The vision has also changed, so the centre does not aim for a specific number of oil barrels, but »seeks to increase the cost efficiency of oil and gas production and to reduce the impact on the environment«.
This has already had practical consequences in the laboratories, according to Morten Willaing Jeppesen. Researchers, for example, are studying how to prevent oil pipes from corroding, so that you can avoid leaks or energy-heavy repairs.
At the same time, the centre has just advertised a professorship in which the selected candidate should help improve the quality of wastewater.
»Our tasks have expanded quite considerably. So we may still be looking at how to produce more oil and gas. But it is to be done in a more cost-efficient and environment-friendly way. We have three optics on everything that we do,« says Morten Willaing Jeppesen.
I find that it has been quite overwhelming to read.
Centre director Morten Willaing Jeppesen on the students’ fierce criticism of his Danish Hydrocarbon Research and Technology Centre
Could you have a research project that sought to improve the environmental impact, knowing that it would cost the oil companies a lot of money?
»Our starting point would probably not be that it would cost money. But this could easily be an effect of it. It is hard to know beforehand. It is research and science that we do, so you cannot scroll the film forward to the consequences at an early stage.«
If you reduce the costs for oil companies, then you also contribute to the fact that some of the companies with the greatest emissions survive for longer?
»Yes, you could easily see this happening. If the costs are lower, it may be profitable for a longer period of time, depending on the price of the oil. Of course, this is the case. But when you think that we are partly funded by the oil industry, then this is not so strange. They are not in the process of dismantling their own business.«
Morten Willaing Jeppesen reveals that the centre has not yet had a project that directly deals with the CO₂ impact of oil and gas production. He doesn’t dare say whether there will ever be one.
»It may well be that our focus moves even more, so it will also be about emissions. It is not explicit in what we are doing right now, but it is within the framework of what we can do.«
Niclas Spangegaard is aware that the centre that he is fighting not only aims to pump up more oil. That it also deals with energy optimisation and safety, and perhaps, one day, will be about CO₂ emissions. That is why he says that it would be crazy to just close the centre from one day to the next.

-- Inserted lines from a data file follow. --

-- ==== Sys2Proof/Machine/Link.lean ====
section
/-! DEFINITION. The sample link (spec/02): lanes, links, bring-up, training, marker groups, tiles and drop causes,
retraining, width degrade, DORMANT. -/

namespace Sys2Proof.Machine

/-! ### Lanes and links -/

def State.lane (s : State) (n : Nat) : LaneSt := s.lanes.get {} n
def State.setLane (s : State) (n : Nat) (l : LaneSt) : State := { s with lanes := s.lanes.put {} n l }
def State.link (s : State) (j : Nat) : LinkSt := s.links.get {} j
def State.setLink (s : State) (j : Nat) (l : LinkSt) : State := { s with links := s.links.put {} j l }

/-- LSTATE of a lane, and STATE of a link. -/
def State.lstate (s : State) (n : Nat) : Nat := s.fld (R.SLK_STAT_LSTATE n)
def State.lkstate (s : State) (j : Nat) : Nat := s.fld (R.LNK_STAT_STATE j)

/-- Codes of SLK.STAT.LSTATE. -/
def lsOff : Nat := 0
def lsDetect : Nat := 1
def lsS1 : Nat := 2
def lsTrain : Nat := 3
def lsActive : Nat := 4
def lsDormant : Nat := 5
def lsWaking : Nat := 6
def lsRetrain : Nat := 7
def lsFailed : Nat := 8
def lsSpareOk : Nat := 9

/-- Codes of LNK.STAT.STATE. -/
def lkDisabled : Nat := 0
def lkNegotiate : Nat := 1
def lkUp : Nat := 2
def lkDegraded : Nat := 3
def lkDormant : Nat := 4
def lkWaking : Nat := 5
def lkRetrain : Nat := 6
def lkDown : Nat := 7

/-- Codes of SLK.STAT.FAIL_CAUSE. -/
def fcTrainTimeout : Nat := 1
def fcNoSetting : Nat := 2
def fcSkew : Nat := 3
def fcSignalLost : Nat := 4
def fcMarker : Nat := 5
def fcNoStep : Nat := 6

def lnkPg (j : Nat) : Page := ⟨.lnk, j⟩
def slkPg (n : Nat) : Page := ⟨.slk, n⟩

/-- The link is UP or DEGRADED: data flows. -/
def State.carries (s : State) (j : Nat) : Bool := decide (s.lkstate j = lkUp) || decide (s.lkstate j = lkDegraded)

/-- The lanes of a set: first lane and width code. -/
def lanesOf (first width : Nat) : List Nat := (List.range (2 ^ width)).map (fun i => first + i)

/-- The lanes configured for a link. -/
def State.cfgLanes (s : State) (j : Nat) : List Nat := lanesOf (s.fld (R.LNK_CFG_FIRST_LANE j)) (s.fld (R.LNK_CFG_WIDTH j))

/-- The lanes a link uses. -/
def State.linkLanes (s : State) (j : Nat) : List Nat := lanesOf (s.link j).first (s.link j).width

/-- The link a lane belongs to. -/
def State.laneLink (s : State) (n : Nat) : Option Nat :=
  if s.bit (R.SLK_STAT_IN_LINK n) then some (s.fld (R.SLK_STAT_LINK_NUM n)) else none

/-- The fields that show a link's state. A wake, retrain or regrow is over when the link leaves WAKING and RETRAIN, and its command
field reads 0 (R8). -/
def State.showLkstate (s : State) (j st : Nat) : State :=
  let s := s.setFld (R.LNK_STAT_STATE j) st
  let s := if st = lkWaking ∨ st = lkRetrain ∨ st = lkDormant then s
    else ((s.setFld (R.LNK_CTL_WAKE_REQ j) 0).setFld (R.LNK_CTL_RETRAIN j) 0).setFld (R.LNK_CTL_REGROW j) 0
  if j = 0 then s.setBit (R.LNK_STAT_REFC_SRC 0) (decide (st = lkUp ∨ st = lkDegraded)) else s

/-- A link enters a state: the event and the interrupts of its change (R435, LNK interrupt sources). -/
def State.setLkstate (s : State) (j st : Nat) : State :=
  let old := s.lkstate j
  if old = st then s else
    let s := s.showLkstate j st
    let s := s.info (lnkPg j) 0xE1 none old st (s.fld (R.LNK_STAT_ACT_WIDTH j)) 0
    let s := s.raise (lnkPg j) 0
    if st = lkDegraded then s.raise (lnkPg j) 1
    else if st = lkDown then (s.error (lnkPg j) 0x11 0 0 none).raise (lnkPg j) 2
    else s

/-! ### The data stream (R47, R57, R67, R68, R70) -/

/-- One bit of the header CRC-8 (R68). -/
def crc8Bit (c : BitVec 8) : BitVec 8 := if c.getLsbD 7 then (c <<< 1) ^^^ 0x07#8 else c <<< 1

/-- CRC-8 with polynomial 0x07, initial value 0, no reflection, no final XOR (R68). -/
def crc8 (bs : List Byte) : BitVec 8 :=
  bs.foldl (fun c b => crc8Bit (crc8Bit (crc8Bit (crc8Bit (crc8Bit (crc8Bit (crc8Bit (crc8Bit (c ^^^ b))))))))) 0#8

/-- The header check of a tile (R68, R72 cause 5). -/
def hdrCrcOk (t : List Byte) : Bool := crc8 (sliceBytes t 0 31) == BitVec.ofNat 8 (leAt t 31 1)

/-- The type of a control block, its first byte (R57). -/
inductive BlockType where
  | data | marker | status | filler | reserved
  deriving DecidableEq, Repr

/-- The kind of a block (R57): by its header bit a data block, else by its first byte. -/
def blockKind (b : Block) : BlockType :=
  if b.data then .data
  else match leAt b.bytes 0 1 with | 0x4B => .marker | 0x55 => .status | 0x1E => .filler | _ => .reserved

/-- SYNC and IDLE as 4-byte words of the stream (R67, R70), and the words of a tile (R67: 2084 bytes). -/
def syncWord : Nat := 0x47A93C5E
def idleWord : Nat := 0x07070707
def tileWords : Nat := 521

/-- The 4-byte words of a data block. -/
def blockWords (bad : Bool) (bs : List Byte) : List (Bool × List Byte) :=
  (List.range 8).map (fun i => (bad, sliceBytes bs (4 * i) 4))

»We need to take all the jewels that are in the centre and use them for a green transition,« he says, mentioning that a large part of the centre’s knowledge can be applied to the wind industry.
He mentions the staircase that the PhD student drew on the blackboard at the DTU Skylab, the plan to dismantle the centre step by step and not in one go, which would hit more than 200 people. The hints of green in the black research do not, however, cause him to change his stance on where the staircase should end up.
»No matter what, it is never green to burn oil or to use oil as a source of energy,« says Niclas Spangegaard.
Mike Gudbergsen from the Student Council agrees that the centre should not have to slam its door shut. It should be phased out so that the researchers and students that it hosts will be as little affected as possible.
The chairman says that the Student Council will initially persuade the University of Copenhagen to withdraw completely from the cooperation.
»The centre is also working on producing a greener processing of oil, and I think that this is actually a very strong argument. But as long as it is called the Danish Hydrocarbon Research and Technology Centre, it is deeply mired in oil and gas extraction. This should not be the starting point,« says Mike Gudbergsen, »You need to draw up a balance between freedom of research and the moral and ethical circumstances. In this case, the latter should have more weight. It is an extreme situation, but this has a precedent. Both in Denmark and at the University of Copenhagen, we already have an understanding of the fact that there are some things which we do not conduct research into.«
In this way, Gudbergsen touches on the central question behind the fight over the centre. Should the ethical boundaries on research be moved in the light of climate change?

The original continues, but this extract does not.